━━━━━ Data shown
-- ==== Sys2Proof/Machine/Operands.lean ====
section
/-!
DEFINITION. The ports of a core and the encodings of moves (spec chapter 03): the port table (R75), short codes (R77),
the widths of ports (R61), the decoding of a move and its legality (R78 to R83).
-/

namespace Sys2Proof.Machine

/-! ### The port table (R75) -/

/-- Access of a port: readable and writable, readable only, a trigger. -/
inductive PortKind where
  | rw | r | t
deriving DecidableEq, Repr

/-- Mode marking of a port: any mode, supervisor only, readable in any mode and writable in supervisor mode. -/
inductive PortMode where
  | any | s | rAnyWs
deriving DecidableEq, Repr

/-- The access of port `id`; none: unassigned. -/
def portKind (id : Nat) : Option PortKind :=
  if id ≤ 0x20 then some .rw
  else if id < 0x30 then none
  else if id = 0x30 then some .rw
  else if id ≤ 0x32 then some .r
  else if id < 0x40 then none
  else if id ≤ 0x4E then some .t
  else if id = 0x4F then none
  else if id ≤ 0x52 then some .rw
  else if id ≤ 0x56 then some .r
  else if id < 0x60 then none
  else if id ≤ 0x6C then some .t
  else if id < 0x70 then none
  else if id ≤ 0x73 then some .rw
  else if id ≤ 0x76 then some .t
  else if id = 0x77 then none
  else if id ≤ 0x79 then some .rw
  else if id = 0x7A then some .r
  else if id < 0x80 then none
  else if id ≤ 0x87 then some .t
  else if id ≤ 0x8A then some .rw
  else if id = 0x8B then some .r
  else if id ≤ 0x8D then some .t
  else if id < 0x90 then none
  else if id ≤ 0x9F then some .r
  else if id = 0xA0 then some .rw
  else if id ≤ 0xA4 then some .t
  else if id < 0xA8 then none
  else if id = 0xA8 then some .rw
  else if id ≤ 0xAB then some .r
  else if id ≤ 0xAD then some .t
  else if id < 0xB0 then none
  else if id ≤ 0xB1 then some .rw
  else if id ≤ 0xB5 then some .r
  else if id < 0xB8 then none
  else if id ≤ 0xBB then some .t
  else if id < 0xC0 then none
  else if id ≤ 0xDB then some .rw
  else if id ≤ 0xDE then some .r
  else if id = 0xDF then none
  else if id ≤ 0xE6 then some .t
  else if id = 0xE7 then none
  else if id ≤ 0xE9 then some .r
  else none

/-- The mode marking of port `id`. -/
def portMode (id : Nat) : PortMode :=
  if id = 0xA4 then .s
  else if 0xC0 ≤ id && id ≤ 0xD9 then .s
  else if id = 0xDA || id = 0xDB then .rAnyWs
  else if 0xDC ≤ id && id ≤ 0xDE then .s
  else if id = 0xE0 || id = 0xE1 || id = 0xE4 || id = 0xE5 then .s
  else .any

/-- Short destination codes 16 to 63 (R75), from 24 on. -/
def shortDstTable : List Nat :=
  [0x30, 0x40, 0x41, 0x42, 0x43, 0x44, 0x45, 0x46, 0x48, 0x49, 0x4A, 0x4D, 0x50, 0x51, 0x60, 0x61, 0x62, 0x63, 0x64, 0x65] ++
  [0x70, 0x71, 0x74, 0x76, 0x78, 0x79, 0x84, 0x81, 0x87, 0x85, 0xB0, 0xB1, 0xB8, 0xB9, 0xA0, 0xA1, 0xA3, 0xA8, 0xAC, 0xE3]

/-- The port that short destination code c stands for (R77). -/
def shortDst (c : Nat) : Nat := if c < 24 then c else shortDstTable.getD (c - 24) 0

/-- Short source codes 24 to 47 (R75). -/
def shortSrcTable : List Nat :=
  [0x31, 0x32, 0x20, 0x72, 0x73, 0x7A, 0x53, 0x54, 0x55, 0x56, 0xB2, 0xB3, 0xB4, 0xB5, 0x8B, 0xA8] ++
  [0x90, 0x91, 0x92, 0x93, 0x94, 0x95, 0x96, 0x97]

/-- The port that short source code c (below 48) stands for. -/
def shortSrc (c : Nat) : Nat := if c < 24 then c else shortSrcTable.getD (c - 24) 0

/-- The short destination code of a port, where it has one. -/
def shortDstCode (id : Nat) : Option Nat :=
  if id < 24 then some id else (shortDstTable.findIdx? (· == id)).map (· + 24)

/-- The bits that a port holds (R61, R88 and the port tables). -/
def portMask (id : Nat) : Word :=
  if id = 0x20 then 0x1F
  else if id = 0x32 then 0xFF
  else if id = 0x52 then 0x1F7
  else if id = 0x89 then 0x1FFFE
  else if id = 0x8A || id = 0x8B then 0x1F
  else if id = 0xB3 then 0x7FF
  else if id = 0xB4 then 0x873FFFFF
  else if id = 0xB5 then 0x3FFFFF
  else if id = 0xB0 then 0xFFFFF
  else if id = 0xB1 then 1
  else if 0xD0 ≤ id && id ≤ 0xD7 then 0x3F
  else if id = 0xD8 then 0xFFFFF800
  else if id = 0xDA then 2
  else if id = 0xDB then 0x8FFF00FF
  else 0xFFFFFFFF

/-- What a port holds when a triad has not written it: zero (R66), but S = 1 in ctl.mode. -/
def portInit (id : Nat) : Word := if id = 0xDA then 1 else 0

/-- A stored port of a triad. -/
def port (x : Triad) (id : Nat) : Word := tget portInit x.ports id

/-- The hardware or a move sets a stored port. -/
def setPort (x : Triad) (id : Nat) (w : Word) : Triad := { x with ports := tset portInit x.ports id w }

/-- Supervisor mode (R70). -/
def supervisor (x : Triad) : Bool := (port x 0xDA).getLsbD 0

/-- ctl.mode.DET (R187). -/
def detMode (x : Triad) : Bool := (port x 0xDA).getLsbD 1

/-! ### Moves (R78 to R83) -/

/-- The source of a decoded move. -/
inductive Src where
  | port (id : Nat)
  | imm (v : Word)
deriving DecidableEq, Repr

/-- What a decoded move does. -/
inductive MoveOp where
  | mv (dst : Nat) (src : Src) (seg : BitVec 3)
  | hi (dst : Nat) (v : BitVec 16)
  | branch (cond : BitVec 4) (off : BitVec 24)
  | call (mask : BitVec 16) (tgtSrc : Bool) (off : BitVec 12)
deriving DecidableEq, Repr

/-- A move: what it does, its length in bytes, and its encoding as word B of R208. -/
structure Move where
  op : MoveOp
  len : Nat
  enc : Word
deriving DecidableEq, Repr

/-- An exception: vector, SUB, ctl.fadr, WRITE and FETCH (R89); whether what raised it came from outside the core, so
that a trace records it (R599); what the access that failed leaves in a counter, 1 PD_REFUSED, 2 CLK_STOPCNT, 3 LAT_E2E
(R483, R506, R250), and its fabric address; the triad, the key of the word and what the read found in it, where a double-bit
error raised it (R131). -/
structure Exc where
  vec : Nat
  sub : Nat := 0
  fadr : Word := 0
  wr : Bool := false
  fetch : Bool := false
  ext : Bool := false
  count : Nat := 0
  caddr : Nat := 0
  meet : Option (Nat × Nat × Meet) := none
deriving DecidableEq, Repr

/-- The place of an exception in the order of R91, as far as memory accesses raise it. -/
def excRank (e : Exc) : Nat :=
  match e.vec with
  | 4 => 0
  | 2 => 1
  | 3 => 2
  | 7 => 3
  | 8 => 4
  | _ => 5

/-- The illegal-encoding exception (R82). -/
def excIllegal (enc : Word) : Exc := { vec := 0, fadr := enc }

/-- A short immediate source code, 48 to 63 (R78). -/
def shortImm (c : Nat) : Word := BitVec.ofInt 32 ((c : Int) - 56)

/-- Whether SEG may be other than 0 for a destination (R82). -/
def segAllowed (dst : Nat) : Bool := (0x80 ≤ dst && dst ≤ 0x87) || dst == 0x8C || dst == 0x8D

/-- Decode one halfword as a short move (R78, R79, R82). -/
def decodeShort (h : BitVec 16) : Except Exc Move :=
  let n := h.toNat
  let enc := BitVec.ofNat 32 n
  let dst := shortDst (bitsOf n 14 9)
  let c := bitsOf n 8 3
  let src := if c < 48 then Src.port (shortSrc c) else .imm (shortImm c)
  if bitsOf n 15 15 = 1 || bitsOf n 1 0 != 0 then .error (excIllegal enc)
  else if bitsOf n 2 2 = 1 && 23 < c then .error (excIllegal enc)
  else .ok { op := .mv dst src 0, len := 2, enc := enc }

/-- Decode two halfwords as a long move (R78, R80 to R82). -/
def decodeLong (w : Word) : Except Exc Move :=
  let n := w.toNat
  let bad : Except Exc Move := .error (excIllegal w)
  let ok (op : MoveOp) : Except Exc Move := .ok { op := op, len := 4, enc := w }
  let dst := bitsOf n 28 21
  match bitsOf n 30 29 with
  | 0 =>
    let seg := BitVec.ofNat 3 (bitsOf n 11 9)
    if bitsOf n 12 12 != 0 || bitsOf n 8 0 != 0 then bad
    else if seg != 0 && !segAllowed dst then bad
    else ok (.mv dst (.port (bitsOf n 20 13)) seg)
  | 1 =>
    if bitsOf n 20 20 = 1 then
      if 0x1F < dst || bitsOf n 19 16 != 0 then bad else ok (.hi dst (BitVec.ofNat 16 (bitsOf n 15 0)))
    else ok (.mv dst (.imm ((BitVec.ofNat 20 (bitsOf n 19 0)).signExtend 32)) 0)
  | 2 =>
    if bitsOf n 24 24 != 0 then bad
    else ok (.branch (BitVec.ofNat 4 (bitsOf n 28 25)) (BitVec.ofNat 24 (bitsOf n 23 0)))
  | _ =>
    let off := BitVec.ofNat 12 (bitsOf n 11 0)
    if bitsOf n 12 12 = 1 then
      if off != 0 then bad else ok (.call (BitVec.ofNat 16 (bitsOf n 28 13)) true 0)
    else ok (.call (BitVec.ofNat 16 (bitsOf n 28 13)) false off)

/-- Length of a move in bytes, from its first halfword (R78). -/
def encLen : Encoding → Nat
  | .short _ => 2
  | .long _ => 4

def decodeMove : Encoding → Except Exc Move
  | .short h => decodeShort h
  | .long w => decodeLong w

/-- The halfword of a short move with destination code dc. -/
def encShort (dc : Nat) (src : BitVec 6) (last : Bool) : BitVec 16 :=
  BitVec.ofNat 16 (dc * 2 ^ 9 + src.toNat * 2 ^ 3 + b2n last * 4)

/-- The word of a port move. -/
def encPort (dst : Nat) (src : BitVec 8) (seg : BitVec 3) : Word :=
  BitVec.ofNat 32 (2 ^ 31 + dst * 2 ^ 21 + src.toNat * 2 ^ 13 + seg.toNat * 2 ^ 9)

/-- The word of an immediate move. -/
def encImm (dst : Nat) (hi : Bool) (imm : BitVec 20) : Word :=
  BitVec.ofNat 32 (2 ^ 31 + 2 ^ 29 + dst * 2 ^ 21 + b2n hi * 2 ^ 20 + imm.toNat)

/-- The word of a conditional branch. -/
def encBranch (cond : BitVec 4) (off : BitVec 24) : Word :=
  BitVec.ofNat 32 (2 ^ 31 + 2 ^ 30 + cond.toNat * 2 ^ 25 + off.toNat)

/-- The word of a call with mask. -/
def encCall (mask : BitVec 16) (tgtSrc : Bool) (off : BitVec 12) : Word :=
  BitVec.ofNat 32 (2 ^ 31 + 2 ^ 30 + 2 ^ 29 + mask.toNat * 2 ^ 13 + b2n tgtSrc * 2 ^ 12 + off.toNat)

/-- The encoding of the move with destination port `dst` and the given form; a port without a short destination code
has no short form, and its code field is then taken as 0 (such a command is not well formed). -/
def encForm (dst : Nat) : MoveForm → Encoding
  | .short src last => .short (encShort ((shortDstCode dst).getD 0) src last)
  | .port src seg => .long (encPort dst src seg)
  | .imm v => .long (encImm dst false v)

/-- The move that a destination port and a form name, checked as R82 checks its encoding. -/
def moveOf (dst : Nat) (f : MoveForm) : Except Exc Move :=
  match f with
  | .short src last =>
    let enc := (encShort ((shortDstCode dst).getD 0) src last).zeroExtend 32
    if last && 23 < src.toNat then .error (excIllegal enc)
    else
      let s := if src.toNat < 48 then Src.port (shortSrc src.toNat) else .imm (shortImm src.toNat)
      .ok { op := .mv dst s 0, len := 2, enc := enc }
  | .port src seg =>
    let enc := encPort dst src seg
    if seg != 0 && !segAllowed dst then .error (excIllegal enc)
    else .ok { op := .mv dst (.port src.toNat) seg, len := 4, enc := enc }
  | .imm v => .ok { op := .mv dst (.imm (v.signExtend 32)) 0, len := 4, enc := encImm dst false v }

/-- Length of the move that a form spells. -/
def formLen : MoveForm → Nat
  | .short _ _ => 2
  | _ => 4

/-- The illegal-port exception of a source, if it breaks R83. -/
def srcIllegal : Src → Option Exc
  | .imm _ => none
  | .port id =>
    match portKind id with
    | none => some { vec := 1, sub := 0, fadr := BitVec.ofNat 32 id }
    | some .t => some { vec := 1, sub := 1, fadr := BitVec.ofNat 32 id }
    | some _ => none

/-- The illegal-port exception of a destination, if it breaks R83. -/
def dstIllegal (id : Nat) : Option Exc :=
  match portKind id with
  | none => some { vec := 1, sub := 0, fadr := BitVec.ofNat 32 id }
  | some .r => some { vec := 1, sub := 2, fadr := BitVec.ofNat 32 id }
  | some _ => none

/-- The privilege exception of a task-mode move (R70). DESIGN CHOICE (log entry 78): where the source and the destination are both
reserved, ctl.fadr holds the source's ID. -/
def privIllegal (src : Src) (dst : Nat) : Option Exc :=
  let e (id : Nat) : Option Exc := some { vec := 11, sub := 0, fadr := BitVec.ofNat 32 id }
  let d := match portMode dst with
    | .any => none
    | .s | .rAnyWs => e dst
  match src with
  | .imm _ => d
  | .port id =>
    match portMode id with
    | .s => e id
    | .any | .rAnyWs => d

/-- The exceptions that a move's ports raise before it acts: R83, then R70 in task mode (R91). -/
def portExc (sup : Bool) (op : MoveOp) : Option Exc :=
  match op with
  | .mv dst src _ =>
    match srcIllegal src with
    | some e => some e
    | none =>
      match dstIllegal dst with
      | some e => some e
      | none => if sup then none else privIllegal src dst
  | .hi _ _ | .branch _ _ | .call _ _ _ => none

/-! ### Units (R86, R165, R168) -/

/-- Unit ID of a port: 0 ALU, 1 DEC, 2 MUL, 3 LSU, 4 GTH, 5 BR, 6 LOOP, 7 QP, 8 CTL; none for registers and fl. -/
def portUnit (id : Nat) : Option Nat :=
  if id < 0x30 then none
  else if id < 0x50 then some 0
  else if id < 0x70 then some 1
  else if id < 0x78 then some 2
  else if id < 0x88 then some 3
  else if id < 0xA0 then some 4
  else if id < 0xA8 then some 5
  else if id < 0xB0 then some 6
  else if id < 0xC0 then some 7
  else some 8

/-- The operand ports of a unit (R86 rule 6). -/
def operandPorts : Nat → List Nat
  | 0 => [0x30]
  | 1 => [0x50, 0x51, 0x52]
  | 2 => [0x70, 0x71]
  | 3 => [0x78, 0x79]
  | 4 => [0x88, 0x89, 0x8A]
  | 5 => [0xA0]
  | 6 => [0xA8]
  | 7 => [0xB0, 0xB1]
  | _ => []

/-- The ports besides its own that a trigger's operation writes: result ports, fl, dec.mode where it can set BAD, g31 or the
ports that a return restores. -/
def producedBy (id : Nat) : List Nat :=
  if 0x40 ≤ id && id ≤ 0x4C then [0x31, 0x32, 0x20]
  else if id = 0x4D || id = 0x4E then [0x20]
  else if id = 0x64 then [0x53, 0x20]
  else if id = 0x66 || id = 0x67 || id = 0x6A || id = 0x6C then [0x53, 0x54, 0x20, 0x52]
  else if id = 0x68 then [0x53, 0x54, 0x20]
  else if id = 0x6B then [0x55, 0x56, 0x20, 0x52]
  else if 0x60 ≤ id && id ≤ 0x69 then [0x53, 0x20, 0x52]
  else if 0x74 ≤ id && id ≤ 0x76 then [0x72, 0x73]
  else if 0x80 ≤ id && id ≤ 0x84 then [0x7A]
  else if id = 0x8C || id = 0x8D then 0x8B :: (List.range 16).map (0x90 + ·)
  else if id = 0xA2 || id = 0xA3 then [0x1F]
  else if id = 0xA4 then [0x20, 0xD9, 0xDA, 0xDB]
  else if id = 0xB9 then [0xB2, 0xB3]
  else if id = 0xBB then [0xB4, 0xB5]
  else []

def isTrigger (id : Nat) : Bool := portKind id == some .t

/-- The unit that a write of port `id` triggers. -/
def triggers (id : Nat) : Option Nat := if isTrigger id then portUnit id else none

/-- The GTH ports in image order. -/
def gthPorts : List Nat := [0x88, 0x89, 0x8A, 0x8B] ++ (List.range 16).map (0x90 + ·)

/-- The ports that the image of a unit holds, in its order (R169). -/
def imagePorts : Nat → List Nat
  | 0 => [0x30, 0x31, 0x32]
  | 1 => [0x50, 0x51, 0x52, 0x53, 0x54, 0x55, 0x56]
  | 2 => [0x70, 0x71, 0x72, 0x73]
  | 3 => [0x78, 0x79, 0x7A]
  | 4 => gthPorts
  | 5 => [0xA0]
  | 6 => [0xA8]
  | 7 => [0xB0, 0xB1, 0xB2, 0xB3, 0xB4, 0xB5]
  | _ => []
━━━━━━━━━━
Wherever the line holding "else if id ≤ 0x79 then some .rw" falls in the entries above, copy exactly from it through the line holding "else if id = 0xA0 then some .rw", inclusive, and add nothing.

  else if id ≤ 0x79 then some .rw
  else if id = 0x7A then some .r
  else if id < 0x80 then none
  else if id ≤ 0x87 then some .t
  else if id ≤ 0x8A then some .rw
  else if id = 0x8B then some .r
  else if id ≤ 0x8D then some .t
  else if id < 0x90 then none
  else if id ≤ 0x9F then some .r
  else if id = 0xA0 then some .rw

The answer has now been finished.